In the Homeric Hymn to Demeter, the goddess Rhea plays a crucial role in convincing her daughter Demeter to put aside her anger and return to the company of the gods. Rhea’s significance to the hymn as a whole, particularly her mother-daughter relationship with Demeter, has largely been overlooked. While scholars have generally focused on Rhea’s role as Zeus’  final messenger to Demeter, Rhea’s importance as a mother figure is signaled much earlier in the  poem when Demeter is twice referred to as the “daughter of lovely-haired Rhea” (Ῥείης ἠυκόμου θύγατερ, H.H.Dem. 60, 75). This identification of Demeter in terms of her relationship to her  mother is marked in the context of a poem which “idealizes the mother/daughter relation” (Foley 1994: 134). Demeter has already been named “mistress mother” (πότνια μήτηρ, 39) in relation to her daughter Persephone. To then be called a daughter herself suggests that Demeter’s character as a mother in the poem must be explored in the context of her relationship with her own mother Rhea. This paper explores the figure of Rhea in the Homeric Hymn to Demeter as the model mother who provides a template for her daughter’s rebellion against patriarchal power structures.

Demeter’s reaction to the forced marriage of her daughter and Rhea’s appearance in the Homeric Hymn to Demeter highlight the mother-daughter bond as a subversive challenge to patriarchal rule. At the beginning of the Homeric Hymn to Demeter, Zeus asserts his right as patriarch to make a marriage contract for Persephone without the knowledge of her mother. Demeter rejects this arrangement, just as her own mother Rhea rejected the actions of Cronus. The story of Demeter in the Homeric Hymn to Demeter mirrors Rhea’s story of motherhood in Hesiod’s Theogony. Both goddesses rebel against patriarchal rule due to threats to their offspring. When their children are taken away, they are each described as plunging into deep depression, which makes them flee the company of their peers – Rhea feels “insufferable grief” (πένθος ἄλαστον, Theogony 467) and Demeter feels “pain” (ἄχος, H.H.Dem. 90) upon having Persephone forcibly taken away.
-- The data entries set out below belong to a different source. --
-- ==== Sys2Proof/Machine/Launch.lean ====
section
/-! DEFINITION. From reserved cores to running jobs (R416, R418, R419, R457, R458, R469): the images of a wave, job start (R115, R207),
grants and start messages, and the clusters' regimes (R424). -/

namespace Sys2Proof.Machine

/-! ## Images (R207, R328, R409, R416) -/

/-- The parts of an image at virtual addresses of a context; else the cause and the first byte refused. -/
def imageSegs (s : State) (ctx : Nat) : List (Nat × Nat) → Except (Nat × Nat) (List Seg)
  | [] => .ok []
  | (va, n) :: t =>
    if !canonical va then .error (0x10, va)
    else
      match walk s ctx (va % 2 ^ 57) with
      | .error cause => .error (cause, va)
      | .ok tr =>
        let pa := tr.pa (va % 2 ^ 57)
        if rangeEnd pa < pa + n then .error (0x10, va + (rangeEnd pa - pa))
        else
          match imageSegs s ctx t with
          | .error e => .error e
          | .ok l =>
            .ok ((if tr.pkg = s.pkgId then [⟨.local, pa, n, tr.attr, va, none⟩]
              else pieces (n / 512 + 1) ⟨.remote tr.pkg tr.inc, pa, n, tr.attr, va, none⟩) ++ l)

/-- The bytes of an image, a read that waits for another package, or one that faults with the first byte refused. -/
inductive Loaded where
  | ok (l : List Byte) (s : State)
  | wait (s : State)
  | bad (cause va : Nat) (s : State)
  deriving Repr

/-- Reads the parts of an image whose replies are there. -/
def readImage (owner : Owner) : List Seg → State → Loaded
  | [], s => .ok [] s
  | g :: t, s =>
    let here : Loaded :=
      if g.isRemote then
        match (findRead s owner g).bind OutReq.reply with
        | some (.data l) => .ok l s
        | some (.nack cause) => .bad cause g.tv s
        | _ => .wait s
      else
        match badAt s g.addr g.len with
        | some (cause, i) => .bad cause (g.tv + i) s
        | none => let r := readLocal s g.addr g.len; .ok r.1 r.2
    match here with
    | .ok l s1 =>
      (match readImage owner t s1 with
       | .ok r s2 => .ok (l ++ r) s2
       | e => e)
    | e => e

/-- Reads the `n` bytes of an image of a record through its context's translation; its parts in other packages are asked for first. -/
def loadImage (s : State) (record ctx : Nat) (va : Word) (n : Nat) : Loaded :=
  let owner : Owner := .image record
  let walked := countWalks ctx none (splitPages (n / 0x4000 + 2) va.toNat n) s
  match imageSegs s ctx (splitPages (n / 0x4000 + 2) va.toNat n) with
  | .error (cause, b) => .bad cause b walked
  | .ok segs =>
    let missing := segs.filter (fun g => g.isRemote && (findRead s owner g).isNone)
    if missing.isEmpty then readImage owner segs (if segs.any Seg.isRemote then s else walked)
    else .wait (requestReads 0 owner missing walked)

/-- The tile image's section and the vault image of a record. -/
def loadVault (s : State) (record : Nat) : Loaded :=
  let r := s.lrec record
  loadImage s record r.ctx (r.d 10) r.vaultLen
Additionally, the retaliation of both goddesses against their kings comes in the form of holding back their reproductive powers. Rhea flees to her parents and hides her youngest child Zeus on Crete, ending her fertility as the consort of Cronus. Likewise, Demeter finds refuge in the land of mortals at Eleusis and stops the fertility of the earth and production of the harvest (H.H.Dem. 305-309). Their defiance against the desires of their male rulers poses a serious challenge to existing power structures. Rhea’s rebellion against Cronus’ consumption of their children eventually leads to the overthrow of the Titans. Demeter’s refusal to return to Olympus even after Zeus sends Iris and the other gods to summon her with promises of extra honors, or timai (314-328) similarly threatens to unravel Zeus’ rule by destroying the human race and removing the timai of the other gods (310-312). Zeus averts this disaster by yielding to Demeter’s request for the return of her daughter, thus honoring the mother-daughter bond. This, however, is not enough, so he sends their mother Rhea to persuade her. Zeus gains Demeter’s compliance not only by yielding to her demand but also by relying on the closeness of a mother-daughter relationship. Rhea’s arrival is the final step in Zeus’ recompense to Demeter, and the latter’s pleasure at seeing her mother immediately returns the earth’s productivity (457), which Persephone’s return alone did not accomplish. Demeter’s joy at seeing her mother Rhea is matched by the joy her own daughter Persephone displays (434-437). At the end of the poem, Demeter is both mother and daughter for her triumphant return to Olympus. Rhea’s presence in the poem underscores the strength of the mother-daughter relationship and proposes a longer frame of matrilineal identities as integral to interpreting the Homeric Hymn to Demeter.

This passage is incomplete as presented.